@[simp] theorem State.updateClient_cfg (handle : U32) (f : Client → Client) (s : State) :
    (s.updateClient handle f).cfg = s.cfg := by
  unfold State.updateClient; split <;> simp
@[simp] theorem State.updateClient_now (handle : U32) (f : Client → Client) (s : State) :
    (s.updateClient handle f).now = s.now := by
  unfold State.updateClient; split <;> simp
@[simp] theorem State.updateClient_ie (handle : U32) (f : Client → Client) (s : State) : (s.updateClient handle f).ie = s.ie := by
  unfold State.updateClient; split <;> simp
@[simp] theorem State.updateClient_ip (handle : U32) (f : Client → Client) (s : State) : (s.updateClient handle f).ip = s.ip := by
  unfold State.updateClient; split <;> simp
@[simp] theorem State.updateClient_peerBusy (handle : U32) (f : Client → Client) (s : State) :
    (s.updateClient handle f).peerBusy = s.peerBusy := by
  unfold State.updateClient; split <;> simp
@[simp] theorem State.updateClient_spi (handle : U32) (f : Client → Client) (s : State) :
    (s.updateClient handle f).spi = s.spi := by
  unfold State.updateClient; split <;> simp
@[simp] theorem State.updateClient_plc (handle : U32) (f : Client → Client) (s : State) :
    (s.updateClient handle f).plc = s.plc := by
  unfold State.updateClient; split <;> simp
@[simp] theorem State.updateClient_x (handle : U32) (f : Client → Client) (s : State) : (s.updateClient handle f).x = s.x := by
  unfold State.updateClient; split <;> simp
@[simp] theorem State.updateClient_c (handle : U32) (f : Client → Client) (s : State) : (s.updateClient handle f).c = s.c := by
  unfold State.updateClient; split <;> simp
@[simp] theorem State.updateClient_y (handle : U32) (f : Client → Client) (s : State) : (s.updateClient handle f).y = s.y := by
  unfold State.updateClient; split <;> simp
@[simp] theorem State.updateClient_h (handle : U32) (f : Client → Client) (s : State) : (s.updateClient handle f).h = s.h := by
  unfold State.updateClient; split <;> simp
@[simp] theorem State.updateClient_log (handle : U32) (f : Client → Client) (s : State) :
    (s.updateClient handle f).log = s.log := by
  unfold State.updateClient; split <;> simp
@[simp] theorem State.updateClient_fault (handle : U32) (f : Client → Client) (s : State) :
    (s.updateClient handle f).fault = s.fault := by
  unfold State.updateClient; split <;> simp
@[simp] theorem State.updateClient_schedule (handle : U32) (f : Client → Client) (s : State) :
    (s.updateClient handle f).schedule = s.schedule := by
  unfold State.updateClient; split <;> simp
@[simp] theorem State.updateClient_recurring (handle : U32) (f : Client → Client) (s : State) :
    (s.updateClient handle f).recurring = s.recurring := by
  unfold State.updateClient; split <;> simp
@[simp] theorem State.updateClient_partOf (handle : U32) (f : Client → Client) (s : State) :
    (s.updateClient handle f).partOf = s.partOf := by
  unfold State.updateClient; split <;> simp
@[simp] theorem State.updateClient_issuer (handle : U32) (f : Client → Client) (s : State) :
    (s.updateClient handle f).issuer = s.issuer := by
  unfold State.updateClient; split <;> simp
@[simp] theorem State.updateClient_ret (handle : U32) (f : Client → Client) (s : State) :
    (s.updateClient handle f).ret = s.ret := by
  unfold State.updateClient; split <;> simp
@[simp] theorem State.updateClient_draw (handle : U32) (f : Client → Client) (s : State) :
    (s.updateClient handle f).draw = s.draw := by
  unfold State.updateClient; split <;> simp

@[simp] theorem State.answerRequest_cfg (j : Nat) (token : U16) (s : State) : (s.answerRequest j token).cfg = s.cfg := by
  simp only [State.answerRequest]; split <;> simp
@[simp] theorem State.answerRequest_now (j : Nat) (token : U16) (s : State) : (s.answerRequest j token).now = s.now := by
  simp only [State.answerRequest]; split <;> simp
@[simp] theorem State.answerRequest_ie (j : Nat) (token : U16) (s : State) : (s.answerRequest j token).ie = s.ie := by
  simp only [State.answerRequest]; split <;> simp
@[simp] theorem State.answerRequest_ip (j : Nat) (token : U16) (s : State) : (s.answerRequest j token).ip = s.ip := by
  simp only [State.answerRequest]; split <;> simp
@[simp] theorem State.answerRequest_peerBusy (j : Nat) (token : U16) (s : State) :
    (s.answerRequest j token).peerBusy = s.peerBusy := by
  simp only [State.answerRequest]; split <;> simp
@[simp] theorem State.answerRequest_spi (j : Nat) (token : U16) (s : State) : (s.answerRequest j token).spi = s.spi := by
  simp only [State.answerRequest]; split <;> simp
@[simp] theorem State.answerRequest_plc (j : Nat) (token : U16) (s : State) : (s.answerRequest j token).plc = s.plc := by
  simp only [State.answerRequest]; split <;> simp
@[simp] theorem State.answerRequest_x (j : Nat) (token : U16) (s : State) : (s.answerRequest j token).x = s.x := by
  simp only [State.answerRequest]; split <;> simp
@[simp] theorem State.answerRequest_c (j : Nat) (token : U16) (s : State) : (s.answerRequest j token).c = s.c := by
  simp only [State.answerRequest]; split <;> simp
@[simp] theorem State.answerRequest_h (j : Nat) (token : U16) (s : State) : (s.answerRequest j token).h = s.h := by
  simp only [State.answerRequest]; split <;> simp
@[simp] theorem State.answerRequest_log (j : Nat) (token : U16) (s : State) : (s.answerRequest j token).log = s.log := by
  simp only [State.answerRequest]; split <;> simp
@[simp] theorem State.answerRequest_fault (j : Nat) (token : U16) (s : State) : (s.answerRequest j token).fault = s.fault := by
  simp only [State.answerRequest]; split <;> simp
@[simp] theorem State.answerRequest_schedule (j : Nat) (token : U16) (s : State) :
    (s.answerRequest j token).schedule = s.schedule := by
  simp only [State.answerRequest]; split <;> simp
@[simp] theorem State.answerRequest_recurring (j : Nat) (token : U16) (s : State) :
    (s.answerRequest j token).recurring = s.recurring := by
  simp only [State.answerRequest]; split <;> simp
@[simp] theorem State.answerRequest_partOf (j : Nat) (token : U16) (s : State) : (s.answerRequest j token).partOf = s.partOf := by
  simp only [State.answerRequest]; split <;> simp
@[simp] theorem State.answerRequest_issuer (j : Nat) (token : U16) (s : State) : (s.answerRequest j token).issuer = s.issuer := by
  simp only [State.answerRequest]; split <;> simp

@[simp] theorem State.rfTxCancel_cfg (handle : U32) (s : State) : (s.rfTxCancel handle).cfg = s.cfg := by
  unfold State.rfTxCancel; split <;> simp
@[simp] theorem State.rfTxCancel_now (handle : U32) (s : State) : (s.rfTxCancel handle).now = s.now := by
  unfold State.rfTxCancel; split <;> simp
@[simp] theorem State.rfTxCancel_ie (handle : U32) (s : State) : (s.rfTxCancel handle).ie = s.ie := by
  unfold State.rfTxCancel; split <;> simp
@[simp] theorem State.rfTxCancel_ip (handle : U32) (s : State) : (s.rfTxCancel handle).ip = s.ip := by
  unfold State.rfTxCancel; split <;> simp
@[simp] theorem State.rfTxCancel_peerBusy (handle : U32) (s : State) : (s.rfTxCancel handle).peerBusy = s.peerBusy := by
  unfold State.rfTxCancel; split <;> simp
@[simp] theorem State.rfTxCancel_spi (handle : U32) (s : State) : (s.rfTxCancel handle).spi = s.spi := by
  unfold State.rfTxCancel; split <;> simp
@[simp] theorem State.rfTxCancel_plc (handle : U32) (s : State) : (s.rfTxCancel handle).plc = s.plc := by
  unfold State.rfTxCancel; split <;> simp
@[simp] theorem State.rfTxCancel_x (handle : U32) (s : State) : (s.rfTxCancel handle).x = s.x := by
  unfold State.rfTxCancel; split <;> simp
@[simp] theorem State.rfTxCancel_c (handle : U32) (s : State) : (s.rfTxCancel handle).c = s.c := by
  unfold State.rfTxCancel; split <;> simp
@[simp] theorem State.rfTxCancel_y (handle : U32) (s : State) : (s.rfTxCancel handle).y = s.y := by
  unfold State.rfTxCancel; split <;> simp
@[simp] theorem State.rfTxCancel_h (handle : U32) (s : State) : (s.rfTxCancel handle).h = s.h := by
  unfold State.rfTxCancel; split <;> simp
@[simp] theorem State.rfTxCancel_log (handle : U32) (s : State) : (s.rfTxCancel handle).log = s.log := by
  unfold State.rfTxCancel; split <;> simp
@[simp] theorem State.rfTxCancel_fault (handle : U32) (s : State) : (s.rfTxCancel handle).fault = s.fault := by
  unfold State.rfTxCancel; split <;> simp
@[simp] theorem State.rfTxCancel_schedule (handle : U32) (s : State) : (s.rfTxCancel handle).schedule = s.schedule := by
  unfold State.rfTxCancel; split <;> simp
@[simp] theorem State.rfTxCancel_recurring (handle : U32) (s : State) : (s.rfTxCancel handle).recurring = s.recurring := by
  unfold State.rfTxCancel; split <;> simp
@[simp] theorem State.rfTxCancel_partOf (handle : U32) (s : State) : (s.rfTxCancel handle).partOf = s.partOf := by
  unfold State.rfTxCancel; split <;> simp
@[simp] theorem State.rfTxCancel_issuer (handle : U32) (s : State) : (s.rfTxCancel handle).issuer = s.issuer := by
  unfold State.rfTxCancel; split <;> simp
@[simp] theorem State.rfTxCancel_ret (handle : U32) (s : State) : (s.rfTxCancel handle).ret = s.ret := by
  unfold State.rfTxCancel; split <;> simp
@[simp] theorem State.rfTxCancel_draw (handle : U32) (s : State) : (s.rfTxCancel handle).draw = s.draw := by
  unfold State.rfTxCancel; split <;> simp

@[simp] theorem State.rfTxResult_cfg (j : Nat) (cfm : Cfm) (b : Bool) (s : State) : (s.rfTxResult j cfm b).cfg = s.cfg := by
  simp only [State.rfTxResult]; split <;> simp
@[simp] theorem State.rfTxResult_now (j : Nat) (cfm : Cfm) (b : Bool) (s : State) : (s.rfTxResult j cfm b).now = s.now := by
  simp only [State.rfTxResult]; split <;> simp
@[simp] theorem State.rfTxResult_ie (j : Nat) (cfm : Cfm) (b : Bool) (s : State) : (s.rfTxResult j cfm b).ie = s.ie := by
  simp only [State.rfTxResult]; split <;> simp
@[simp] theorem State.rfTxResult_ip (j : Nat) (cfm : Cfm) (b : Bool) (s : State) : (s.rfTxResult j cfm b).ip = s.ip := by
  simp only [State.rfTxResult]; split <;> simp
@[simp] theorem State.rfTxResult_peerBusy (j : Nat) (cfm : Cfm) (b : Bool) (s : State) :
    (s.rfTxResult j cfm b).peerBusy = s.peerBusy := by
  simp only [State.rfTxResult]; split <;> simp
@[simp] theorem State.rfTxResult_spi (j : Nat) (cfm : Cfm) (b : Bool) (s : State) : (s.rfTxResult j cfm b).spi = s.spi := by
  simp only [State.rfTxResult]; split <;> simp
@[simp] theorem State.rfTxResult_plc (j : Nat) (cfm : Cfm) (b : Bool) (s : State) : (s.rfTxResult j cfm b).plc = s.plc := by
  simp only [State.rfTxResult]; split <;> simp
@[simp] theorem State.rfTxResult_x (j : Nat) (cfm : Cfm) (b : Bool) (s : State) : (s.rfTxResult j cfm b).x = s.x := by
  simp only [State.rfTxResult]; split <;> simp
@[simp] theorem State.rfTxResult_c (j : Nat) (cfm : Cfm) (b : Bool) (s : State) : (s.rfTxResult j cfm b).c = s.c := by
  simp only [State.rfTxResult]; split <;> simp
@[simp] theorem State.rfTxResult_h (j : Nat) (cfm : Cfm) (b : Bool) (s : State) : (s.rfTxResult j cfm b).h = s.h := by
  simp only [State.rfTxResult]; split <;> simp
@[simp] theorem State.rfTxResult_fault (j : Nat) (cfm : Cfm) (b : Bool) (s : State) : (s.rfTxResult j cfm b).fault = s.fault := by
  simp only [State.rfTxResult]; split <;> simp
@[simp] theorem State.rfTxResult_schedule (j : Nat) (cfm : Cfm) (b : Bool) (s : State) :
    (s.rfTxResult j cfm b).schedule = s.schedule := by
  simp only [State.rfTxResult]; split <;> simp
@[simp] theorem State.rfTxResult_recurring (j : Nat) (cfm : Cfm) (b : Bool) (s : State) :
    (s.rfTxResult j cfm b).recurring = s.recurring := by
  simp only [State.rfTxResult]; split <;> simp
@[simp] theorem State.rfTxResult_partOf (j : Nat) (cfm : Cfm) (b : Bool) (s : State) :
    (s.rfTxResult j cfm b).partOf = s.partOf := by
  simp only [State.rfTxResult]; split <;> simp
@[simp] theorem State.rfTxResult_issuer (j : Nat) (cfm : Cfm) (b : Bool) (s : State) :
    (s.rfTxResult j cfm b).issuer = s.issuer := by
  simp only [State.rfTxResult]; split <;> simp
@[simp] theorem State.rfTxResult_ret (j : Nat) (cfm : Cfm) (b : Bool) (s : State) : (s.rfTxResult j cfm b).ret = s.ret := by
  simp only [State.rfTxResult]; split <;> simp
@[simp] theorem State.rfTxResult_draw (j : Nat) (cfm : Cfm) (b : Bool) (s : State) : (s.rfTxResult j cfm b).draw = s.draw := by
  simp only [State.rfTxResult]; split <;> simp
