@[simp] theorem State.drainFrom_extends_log (n j : Nat) (h : l <+: s.log) : l <+: (s.drainFrom n j).log := by
  induction n generalizing j s with
  | zero => exact h
  | succ n ih => exact ih (j + 1) (State.deliverConfirm_extends_log j h)

@[simp] theorem State.notifyReady_extends_log (status : Status) (h : l <+: s.log) : l <+: (s.notifyReady status).log := by
  unfold State.notifyReady
  split
  · exact State.notify_extends_log _ h
  · exact h

@[simp] theorem State.rfTasks_extends_log (h : l <+: s.log) : l <+: s.rfTasks.log := by
  unfold State.rfTasks
  split
  · exact h
  · simpa using h
  · exact State.drainFrom_extends_log _ _ (State.notifyReady_extends_log _ h)
  · exact State.notifyReady_extends_log _ (by simpa using h)

@[simp] theorem State.rfTxResult_extends_log (j : Nat) (cfm : Cfm) (deliverNow : Bool) (h : l <+: s.log) :
    l <+: (s.rfTxResult j cfm deliverNow).log := by
  simp only [State.rfTxResult]
  split
  · exact State.deliverConfirm_extends_log j h
  · exact h

@[simp] theorem State.rfRxInd_extends_log (trxId : Byte) (psdu rxParams : Bytes) (h : l <+: s.log) :
    l <+: (s.rfRxInd trxId psdu rxParams).log := by
  unfold State.rfRxInd
  split
  · exact State.notifyAll_extends_log _ h
  · exact h

/-! #### The PLC PAL -/

@[simp] theorem State.notifyTxCfm_extends_log (status : Byte) (u : Bool) (h : l <+: s.log) :
    l <+: (s.notifyTxCfm status u).log := by
  unfold State.notifyTxCfm
  split
  · exact State.notify_extends_log _ h
  · exact h

@[simp] theorem State.syntheticConfirm_extends_log (h : l <+: s.log) : l <+: s.syntheticConfirm.log := by
  unfold State.syntheticConfirm
  split
  · exact State.notifyTxCfm_extends_log _ _ h
  · exact h

/-- Of the seven actions only the synthetic confirm notifies (R202, R204). -/
@[simp] theorem State.initSucceeded_extends_log (h : l <+: s.log) : l <+: s.initSucceeded.log :=
  State.syntheticConfirm_extends_log (by simpa using h)

@[simp] theorem State.plcInitDone_extends_log (ok : Bool) (h : l <+: s.log) : l <+: (s.plcInitDone ok).log := by
  simp only [State.plcInitDone]
  split
  · exact h
  · split
    · exact State.initSucceeded_extends_log h
    · exact h

@[simp] theorem State.plcTxRequest_extends_log (handle : U32) (frame : Bytes) (h : l <+: s.log) :
    l <+: (s.plcTxRequest handle frame).log := by
  unfold State.plcTxRequest
  split
  · exact State.notifyTxCfm_extends_log _ _ h
  · exact h

@[simp] theorem State.plcChipTxCfm_extends_log (status : Byte) (u : Bool) (h : l <+: s.log) :
    l <+: (s.plcChipTxCfm status u).log :=
  State.notifyTxCfm_extends_log _ _ h

@[simp] theorem State.plcDataInd_extends_log (data : Bytes) (h : l <+: s.log) : l <+: (s.plcDataInd data).log := by
  unfold State.plcDataInd
  split
  · exact State.notify_extends_log _ h
  · exact h

@[simp] theorem State.plcRxParamsInd_extends_log (params : Bytes) (h : l <+: s.log) :
    l <+: (s.plcRxParamsInd params).log := by
  unfold State.plcRxParamsInd
  split
  · exact State.notify_extends_log _ h
  · exact h

@[simp] theorem State.plcCommStatusInd_extends_log (data : Bytes) (h : l <+: s.log) :
    l <+: (s.plcCommStatusInd data).log := by
  unfold State.plcCommStatusInd
  split
  · exact State.notify_extends_log _ h
  · exact h
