-- ==== Sys2Proof/WellFormed.lean ====
section
/-!
DEFINITION. WellFormed.lean: which commands a build can name (30_encoding.md R92, R94): every plane
field that the opcode uses names a plane below `NPLANES`.
-/

namespace Sys2Proof

/-- A plane field names a plane of the build (R92). -/
def PlaneNo.inRange (b : Build) (p : PlaneNo) : Bool := decide (p.val < b.nplanes)

/-- A command is well formed for a build if each plane field it uses is in range (R92, R94). -/
def Instr.wellFormed (b : Build) : Instr → Bool
  | .conv3 d a => PlaneNo.inRange b d && PlaneNo.inRange b a
  | .conv5 d a => PlaneNo.inRange b d && PlaneNo.inRange b a
  | .togray d a => PlaneNo.inRange b d && PlaneNo.inRange b a
  | .torgb d a => PlaneNo.inRange b d && PlaneNo.inRange b a
  | .copy d a => PlaneNo.inRange b d && PlaneNo.inRange b a
  | .gauss3 d a => PlaneNo.inRange b d && PlaneNo.inRange b a
  | .gauss5 d a => PlaneNo.inRange b d && PlaneNo.inRange b a
  | .sobel d a => PlaneNo.inRange b d && PlaneNo.inRange b a
  | .sobelx d a => PlaneNo.inRange b d && PlaneNo.inRange b a
  | .sobely d a => PlaneNo.inRange b d && PlaneNo.inRange b a
  | .edgeNms d a => PlaneNo.inRange b d && PlaneNo.inRange b a
  | .threshold d a => PlaneNo.inRange b d && PlaneNo.inRange b a
  | .borderZero d a => PlaneNo.inRange b d && PlaneNo.inRange b a
  | .product d a e => PlaneNo.inRange b d && PlaneNo.inRange b a && PlaneNo.inRange b e
  | .response d a e f =>
      PlaneNo.inRange b d && PlaneNo.inRange b a && PlaneNo.inRange b e && PlaneNo.inRange b f
  | .globalMax a => PlaneNo.inRange b a
  | .classify d a => PlaneNo.inRange b d && PlaneNo.inRange b a
  | .cornerNms d a => PlaneNo.inRange b d && PlaneNo.inRange b a
  | .canny d a => PlaneNo.inRange b d && PlaneNo.inRange b a
  | .harris d a => PlaneNo.inRange b d && PlaneNo.inRange b a

end Sys2Proof
end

> _Exercise brief_: Reply with the lines from the first line of the entries through the line that contains "(s.updateClient handle f).peerBusy", repeated exactly with both ends kept, and with nothing else.

> _Solution for this task_:
@[simp] theorem State.updateClient_cfg (handle : U32) (f : Client → Client) (s : State) :
    (s.updateClient handle f).cfg = s.cfg := by
  unfold State.updateClient; split <;> simp
@[simp] theorem State.updateClient_now (handle : U32) (f : Client → Client) (s : State) :
    (s.updateClient handle f).now = s.now := by
  unfold State.updateClient; split <;> simp
@[simp] theorem State.updateClient_ie (handle : U32) (f : Client → Client) (s : State) : (s.updateClient handle f).ie = s.ie := by
  unfold State.updateClient; split <;> simp
@[simp] theorem State.updateClient_ip (handle : U32) (f : Client → Client) (s : State) : (s.updateClient handle f).ip = s.ip := by
  unfold State.updateClient; split <;> simp
@[simp] theorem State.updateClient_peerBusy (handle : U32) (f : Client → Client) (s : State) :
    (s.updateClient handle f).peerBusy = s.peerBusy := by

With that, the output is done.